**Exercise prompt:** When you reach the line containing "interlock := none, ready" in the data below, begin returning lines exactly as written, and stop once the line containing "replies := (s.port storagePort).replies" has been returned.
§
-- ==== Sys2Proof/Tests/Slice0.lean ====
section
/-! SUPPORT. Tests with values the spec gives (30_encoding.md section 8, 95_test_vectors.md), and for every statement
with hypotheses a witness that meets them. -/

namespace Sys2Proof.Tests

open Sys2Proof.Machine

/-! ### Small states -/

/-- The response a command gives. -/
def rspOf : Result → Option Response
  | .next t => t.rsp
  | .fault _ => none
  | .refused _ => none

/-- One field of the state a command leaves. -/
def after {α : Type} (f : State → α) : Result → Option α
  | .next t => some (f t)
  | .fault _ => none
  | .refused _ => none

/-- SEEDED after `GLOAD 1, 13, 7, 17`. -/
def seeded1 : State :=
  { State.reset with phase := .seeded, state := some 1#64, shiftA := some 13#32, shiftB := some 7#32, shiftC := some 17#32 }

/-- The table of seed 1. -/
def table1 : Table := table 1#64 13#32 7#32 17#32

/-- BUILT after `BUILD` in that state. -/
def built1 : State :=
  { seeded1 with phase := .built, state := some (tableState 1#64 13#32 7#32 17#32), masks := Memory.ofTable table1 }

/-- EMPTY after a rejected command. -/
def empty1 : State := { State.reset with rsp := some ⟨.phase, 0#64⟩ }

/-- The table of zeros. -/
def zeros : Table := Vector.replicate 128 0#64

/-- A table of zeros except for the bits the pipeline never looks at. -/
def ownBits : Table := Vector.ofFn fun k => bitWord (roundOf k)

/-- BUILT with a table of zeros. -/
def built0 : State := { seeded1 with phase := .built, state := some 0#64, masks := Memory.ofTable zeros }

theorem built1_holds : Memory.holds built1.masks table1 := Memory.read_ofTable table1

theorem built0_holds : Memory.holds built0.masks zeros := Memory.read_ofTable zeros

theorem seeded1_holdsGen : seeded1.holdsGen 1#64 13#32 7#32 17#32 := ⟨rfl, rfl, rfl, rfl⟩

theorem empty1_inv : empty1.Inv where
  masksWf := rfl
  generatorAbsent _ := ⟨rfl, rfl, rfl, rfl⟩
  generatorPresent h := absurd rfl h
  tableAbsent _ := rfl
  tableBuilt h := nomatch h

theorem seeded1_inv : seeded1.Inv where
  masksWf := rfl
  generatorAbsent h := nomatch h
  generatorPresent _ := ⟨_, _, _, _, seeded1_holdsGen⟩
  tableAbsent _ := rfl
  tableBuilt h := nomatch h

theorem built1_inv : built1.Inv where
  masksWf := Memory.ofTable_wf table1
  generatorAbsent h := nomatch h
  generatorPresent _ := ⟨_, _, _, _, rfl, rfl, rfl, rfl⟩
  tableAbsent h := absurd rfl h
  tableBuilt _ := ⟨1#64, 13#32, 7#32, 17#32, rfl, rfl, rfl, rfl, rfl⟩
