-- ==== Sys2Proof/Machine/StationCommands.lean ====
section
/-! DEFINITION. The meanings of the requests of the station and storage roles and of those of all roles, and of a kind that is not defined. Each is the
request half reaching its port (`State.request`): it is queued or dropped there, taken by the handler and served
(R168 to R172) by the block's own service. -/

namespace Sys2Proof.Machine

/-- UNDEFINED_KIND (R172). -/
def execUndefinedKind (p : Port) (tag : Byte) (kind : Byte) (s : State) : Host.Outcome State Fault Refusal :=
  .next (s.request p { tag := tag, body := .undefined kind })

/-- JOIN (R53, R93). -/
def execJoin (p : Port) (tag : Byte) (s : State) : Host.Outcome State Fault Refusal :=
  .next (s.request p { tag := tag, body := .join })

/-- LEAVE (R54, R94). -/
def execLeave (p : Port) (tag : Byte) (s : State) : Host.Outcome State Fault Refusal :=
  .next (s.request p { tag := tag, body := .leave })

/-- TELEMETRY (R55 to R57). -/
def execTelemetry (p : Port) (tag : Byte) (meas avail : BitVec 16) (s : State) : Host.Outcome State Fault Refusal :=
  .next (s.request p { tag := tag, body := .telemetry meas avail })

/-- CEIL-TAKE (R75 to R80). -/
def execCeilTake (p : Port) (tag : Byte) (s : State) : Host.Outcome State Fault Refusal :=
  .next (s.request p { tag := tag, body := .ceilTake })

/-- CEIL-APPLY (R81 to R83). -/
def execCeilApply (p : Port) (tag : Byte) (echo : BitVec 16) (s : State) : Host.Outcome State Fault Refusal :=
  .next (s.request p { tag := tag, body := .ceilApply echo })

/-- STOR-TEL (R95, R96). -/
def execStorTel (p : Port) (tag : Byte) (meas : BitVec 32) (soc bdis bchg : BitVec 16) (s : State) :
    Host.Outcome State Fault Refusal :=
  .next (s.request p { tag := tag, body := .storTel meas soc bdis bchg })

/-- DISP-TAKE (R98, R99). -/
def execDispTake (p : Port) (tag : Byte) (s : State) : Host.Outcome State Fault Refusal :=
  .next (s.request p { tag := tag, body := .dispTake })

/-- ENTRY-READ (R67, R101). -/
def execEntryRead (p : Port) (tag : Byte) (number page : Byte) (s : State) : Host.Outcome State Fault Refusal :=
  .next (s.request p { tag := tag, body := .entryRead number page })

/-- ATTN-READ (R161). -/
def execAttnRead (p : Port) (tag : Byte) (s : State) : Host.Outcome State Fault Refusal :=
  .next (s.request p { tag := tag, body := .attnRead })

/-- ATTN-ACK (R160). -/
def execAttnAck (p : Port) (tag : Byte) (kind inst : Byte) (s : State) : Host.Outcome State Fault Refusal :=
  .next (s.request p { tag := tag, body := .attnAck kind inst })

end Sys2Proof.Machine
end

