/-- PARAM-GET returns the stored value of every parameter, and refuses what PARAM-SET refuses by identifier and index
(R175). -/
def Obligations.ParamGetReturnsStored : Prop :=
  ∀ (s : State) (tag : Byte), s.Listening supervisorPort →
    let x := s.params
    let reads (id index : Byte) (stored : Nat) : Prop :=
      exec (.paramGet supervisorPort tag id index) s = .next
        (s.replyOn supervisorPort 17 tag .ok (id ++ index ++ f32 stored ++ 0#16))
    let refused (id index : Byte) (code : AnswerCode) : Prop :=
      exec (.paramGet supervisorPort tag id index) s = .next (s.replyOn supervisorPort 17 tag code 0)
    reads 1 0 x.interval ∧ reads 2 0 x.winShort ∧ reads 3 0 x.winLong ∧ reads 4 0 x.limShort ∧ reads 5 0 x.limLong ∧
    reads 6 0 x.plantRating ∧ reads 7 0 (if x.sampleSource = .metered then 1 else 0) ∧ reads 8 0 x.socTarget ∧
    reads 9 0 x.socGain ∧ reads 10 0 x.recoveryCap ∧ reads 11 0 x.socMin ∧ reads 12 0 x.socMax ∧
    reads 13 0 x.tolSoft ∧ reads 14 0 x.tolHard ∧ reads 15 0 x.hardResponse.code ∧ reads 16 0 x.freezeAuto ∧
    reads 19 0 x.telWmin ∧ reads 20 0 x.telWmax ∧ reads 21 0 x.telWdead ∧ reads 22 0 x.ovsTol ∧
    reads 23 0 x.ovsCount ∧ reads 24 0 x.plausTol ∧ reads 25 0 x.faultCap ∧ reads 26 0 x.monWindow.code ∧
    reads 26 1 x.monOvershoot.code ∧ reads 26 2 x.monPlausibility.code ∧ reads 26 3 x.monInterlock.code ∧
    reads 27 0 x.takeDeadline ∧ reads 28 0 x.raiseStep ∧
    (∀ (index : Byte) (i : StationId), index.toNat = i.val →
      reads 17 index (s.station i).rating ∧ reads 18 index (s.station i).group.val) ∧
    (∀ (index : Byte) (q : Port), index.toNat = q.val → reads 29 index (s.port q).depth.frames) ∧
    (∀ (index : Byte) (n : Fin 8), index.toNat = n.val →
      reads 30 index (match look x.urgent n with
        | some k => k.toNat
        | none => 255)) ∧
    (∀ (index : Byte) (k : Fin 12), index.toNat = k.val →
      let r := look s.router.routes k
      reads 31 index (r.mask.toNat + (if r.ownPort then 4096 else 0) + (if r.release = .clear then 8192 else 0))) ∧
    (∀ id index : Byte, id = 0 ∨ 31 < id.toNat → refused id index .refusedParam) ∧
    (∀ id index : Byte, 1 ≤ id.toNat → id.toNat ≤ 28 → id ≠ 17 → id ≠ 18 → id ≠ 26 → index ≠ 0 →
      refused id index .refusedRange) ∧
    (∀ index : Byte, (3 < index.toNat → refused 26 index .refusedRange) ∧
      (7 < index.toNat → refused 30 index .refusedRange) ∧
      (9 < index.toNat → refused 17 index .refusedRange ∧ refused 18 index .refusedRange) ∧
      (11 < index.toNat → refused 29 index .refusedRange ∧ refused 31 index .refusedRange))

/-! ### The engine -/

/-- ENG-START (R3, R10, R43, R129, R141 and the table of 11.2): refused unless HALTED; else the engine starts empty,
the record is cleared, ages and edge flags are cleared, every scope is released and no station is raise-ready. -/
def Obligations.EngStartStartsEmpty : Prop :=
  ∀ (s : State) (tag : Byte), s.Listening supervisorPort →
    (s.halted = false →
      exec (.engStart supervisorPort tag) s = .next (s.replyOn supervisorPort 18 tag .refusedState 0)) ∧
    (s.halted = true →
      ∃ t, exec (.engStart supervisorPort tag) s = .next t ∧
        t = { s.replyOn supervisorPort 18 tag .ok 0 with
              engine := { run := .running, timer := .running s.params.interval, counter := 0, meter := none,
                          history := [], queues := { shortMin := [], shortMax := [], longMin := [], longMax := [] } }
              published := Published.cleared
              stations := tabulate fun i => { s.station i with age := 0, ready := false }
              storage := { s.storage with age := 0 }
              ramp := { s.ramp with scopes := Vector.replicate 5 { frozen := false, cleanRuns := 0 } }
              stats := { s.stats with
                         counters := tabulate fun n => { look s.stats.counters n with edge := false } }
              router := t.router } ∧
        s.router.DiffersOnly t.router (fun k _ => k == .raiseReady || k == .freeze) ∧
        (∀ i q, s.ReadyNotice t i q) ∧
        (∀ q, t.router.AgreesAt (s.router.endedIf (decide (∃ n, (look s.ramp.scopes n).frozen = true)) .freeze 0)
          .freeze 0 q))

/-- ENG-HALT (R3, R8, R9, R87, R99): no effect while HALTED; else the engine halts, the record is cleared, every
interlock ends by the worst case, every held take is answered as one taken while HALTED, and history, queues and
counter stay. The request queues are empty, so that no handler that becomes IDLE takes a further request. The source
events of the interlocks' ends come in any order (R50, R142, log entry 15); the mark of log entry 24 is cleared. -/
def Obligations.EngHaltStopsAndAnswers : Prop :=
  ∀ (s : State) (tag : Byte), s.Listening supervisorPort →
    (s.halted = true → exec (.engHalt supervisorPort tag) s = .next (s.replyOn supervisorPort 19 tag .ok 0)) ∧
    (s.halted = false → (∀ q, (s.port q).requests = []) → (s.heldTakes.map HeldTake.station).Nodup →
      ∃ t, exec (.engHalt supervisorPort tag) s = .next t ∧
        t = { s with
              engine := { s.engine with run := .halted, timer := .stopped, meter := none }
              published := Published.cleared
              stations := tabulate fun i =>
                { s.station i with
                  applied := match (s.station i).interlock with
                    | some r => max (s.station i).applied r.granted
                    | none => (s.station i).applied
                  interlock := none, ready := false }
              heldTakes := []
              storage := { s.storage with held := none }
              stats := t.stats
              router := t.router
              ports := t.ports
              choices := t.choices
              lastClear := none } ∧
        s.CountsTogether t (stationIds.map fun i =>
          match (s.station i).interlock with
          | some r => [⟨.interlockEnd, r.granted - (s.station i).applied, stationPort i⟩]
          | none => []) ∧
        (s.stats.frozen = true ∨ t.stats.frozen = false → t.choices = s.choices) ∧
        s.router.DiffersOnly t.router (fun k _ => k == .raiseReady || k == .statsFreeze) ∧
        (∀ i q, s.Notices t i q ∧ s.ReadyNotice t i q) ∧
        (∀ h ∈ s.heldTakes,
          let e := t.station h.station
          t.port (stationPort h.station) =
            { s.port (stationPort h.station) with
              handler := .idle
              replies := (s.port (stationPort h.station)).replies ++
                [{ kind := 4, tag := h.tag, code := if e.state = .absent then .refusedState else .fixed
                   payload := if e.state = .absent then 0
                     else f8 e.state.code ++ f16 (fixedCeiling s.params e) ++ f16 0 ++ 0#16 ++ 0#8 }] }) ∧
        (∀ g, s.storage.held = some g →
          t.port storagePort =
            { s.port storagePort with
              handler := .idle
              replies := (s.port storagePort).replies ++
                [{ kind := 7, tag := g, code := if s.storage.state = .absent then .refusedState else .fixed
                   payload := if s.storage.state = .absent then 0
                     else 0#16 ++ f8 (6 + 16 * s.storage.state.code) ++ f16 0 ++ f24 0 }] }) ∧
        t.port supervisorPort =
          { s.port supervisorPort with
            replies := (s.port supervisorPort).replies ++ [{ kind := 19, tag := tag, code := .ok, payload := 0 }] } ∧
        (∀ i, i ∉ s.heldTakes.map HeldTake.station → t.port (stationPort i) = s.port (stationPort i)) ∧
        (s.storage.held = none → t.port storagePort = s.port storagePort))

/-- METER (R11): refused while HALTED and for a tag that is not the interval's, tested before the value; else stored,
limited to 1,000,000. -/
def Obligations.MeterFillsSlot : Prop :=
  State.reset.engine.meter = none ∧
  ∀ (s : State) (tag : Byte) (value : BitVec 32) (k : BitVec 16), s.Listening supervisorPort →
    let stored := min value.toNat 1000000
    (s.halted = true →
      exec (.meter supervisorPort tag value k) s = .next (s.replyOn supervisorPort 20 tag .refusedState 0)) ∧
    (s.halted = false → k ≠ s.engine.counter.truncate 16 →
      exec (.meter supervisorPort tag value k) s = .next (s.replyOn supervisorPort 20 tag .refusedTag 0)) ∧
    (s.halted = false → k = s.engine.counter.truncate 16 →
      exec (.meter supervisorPort tag value k) s = .next
        (State.replyOn { s with engine := { s.engine with meter := some { value := stored, tag := k } } }
          supervisorPort 20 tag (if 1000000 < value.toNat then .okClamped else .ok) (f32 stored ++ 0#32)))

/-! ### Parking and clearing -/

/-- PARK makes any entry but an ABSENT one PARKED with the smaller of the value sent and the rating as its park
ceiling, and an entry that leaves ONLINE ends its interlock by the worst case, one that leaves STALE its STN-STALE
entries; UNPARK makes a PARKED entry JOINING, or FAULTED while its holding set is not empty (R52, R61, R63, R64,
R85). -/
def Obligations.ParkAndUnpark : Prop :=
  (∀ (s : State) (tag station : Byte) (ceiling : BitVec 16), s.Listening supervisorPort →
    (9 < station.toNat →
      exec (.park supervisorPort tag station ceiling) s = .next (s.replyOn supervisorPort 21 tag .refusedRange 0)) ∧
    (∀ i : StationId, station.toNat = i.val →
      let e := s.station i
      let c := min ceiling.toNat e.rating
      (e.state = .absent →
        exec (.park supervisorPort tag station ceiling) s = .next
          (s.replyOn supervisorPort 21 tag .refusedState 0)) ∧
      (e.state ≠ .absent →
        ∃ t, exec (.park supervisorPort tag station ceiling) s = .next t ∧
          t = { (s.updStation i fun e =>
                  { e with
                    state := .parked, park := some c
                    applied := match e.state, e.interlock with
                      | .online, some r => max e.applied r.granted
                      | _, _ => e.applied
                    interlock := if e.state = .online then none else e.interlock
                    staleDuration := if e.state = .stale then 0 else e.staleDuration
                    ready := if e.state = .parked then e.ready else false }).replyOn supervisorPort 21 tag
                  (if e.rating < ceiling.toNat then .okClamped else .ok) (f8 5 ++ f16 c ++ 0#40) with
                stats := t.stats, router := t.router } ∧
          (∀ r, e.state = .online → e.interlock = some r →
            t.stats = (s.statEvent .interlockEnd (r.granted - e.applied) (stationPort i)).stats) ∧
          (e.state ≠ .online ∨ e.interlock = none → t.stats = s.stats) ∧
          s.router.DiffersOnly t.router (ownPairs i) ∧ (∀ q, s.Notices t i q ∧ s.ReadyNotice t i q)))) ∧
  (∀ (s : State) (tag station : Byte), s.Listening supervisorPort →
    (9 < station.toNat →
      exec (.unpark supervisorPort tag station) s = .next (s.replyOn supervisorPort 22 tag .refusedRange 0)) ∧
    (∀ i : StationId, station.toNat = i.val →
      let new : StationState := if (s.station i).holding = 0 then .joining else .faulted
      ((s.station i).state ≠ .parked →
        exec (.unpark supervisorPort tag station) s = .next (s.replyOn supervisorPort 22 tag .refusedState 0)) ∧
      ((s.station i).state = .parked →
        exec (.unpark supervisorPort tag station) s = .next
          (State.replyOn
            { s.updStation i (fun e => { e with state := new, park := none, ready := false }) with
              router := s.router.readyChange i (s.station i).ready false }
            supervisorPort 22 tag .ok (f8 new.code ++ 0#56)))))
§
**Answer section:**
                  interlock := none, ready := false }
              heldTakes := []
              storage := { s.storage with held := none }
              stats := t.stats
              router := t.router
              ports := t.ports
              choices := t.choices
              lastClear := none } ∧
        s.CountsTogether t (stationIds.map fun i =>
          match (s.station i).interlock with
          | some r => [⟨.interlockEnd, r.granted - (s.station i).applied, stationPort i⟩]
          | none => []) ∧
        (s.stats.frozen = true ∨ t.stats.frozen = false → t.choices = s.choices) ∧
        s.router.DiffersOnly t.router (fun k _ => k == .raiseReady || k == .statsFreeze) ∧
        (∀ i q, s.Notices t i q ∧ s.ReadyNotice t i q) ∧
        (∀ h ∈ s.heldTakes,
          let e := t.station h.station
          t.port (stationPort h.station) =
            { s.port (stationPort h.station) with
              handler := .idle
              replies := (s.port (stationPort h.station)).replies ++
                [{ kind := 4, tag := h.tag, code := if e.state = .absent then .refusedState else .fixed
                   payload := if e.state = .absent then 0
                     else f8 e.state.code ++ f16 (fixedCeiling s.params e) ++ f16 0 ++ 0#16 ++ 0#8 }] }) ∧
        (∀ g, s.storage.held = some g →
          t.port storagePort =
            { s.port storagePort with
              handler := .idle
              replies := (s.port storagePort).replies ++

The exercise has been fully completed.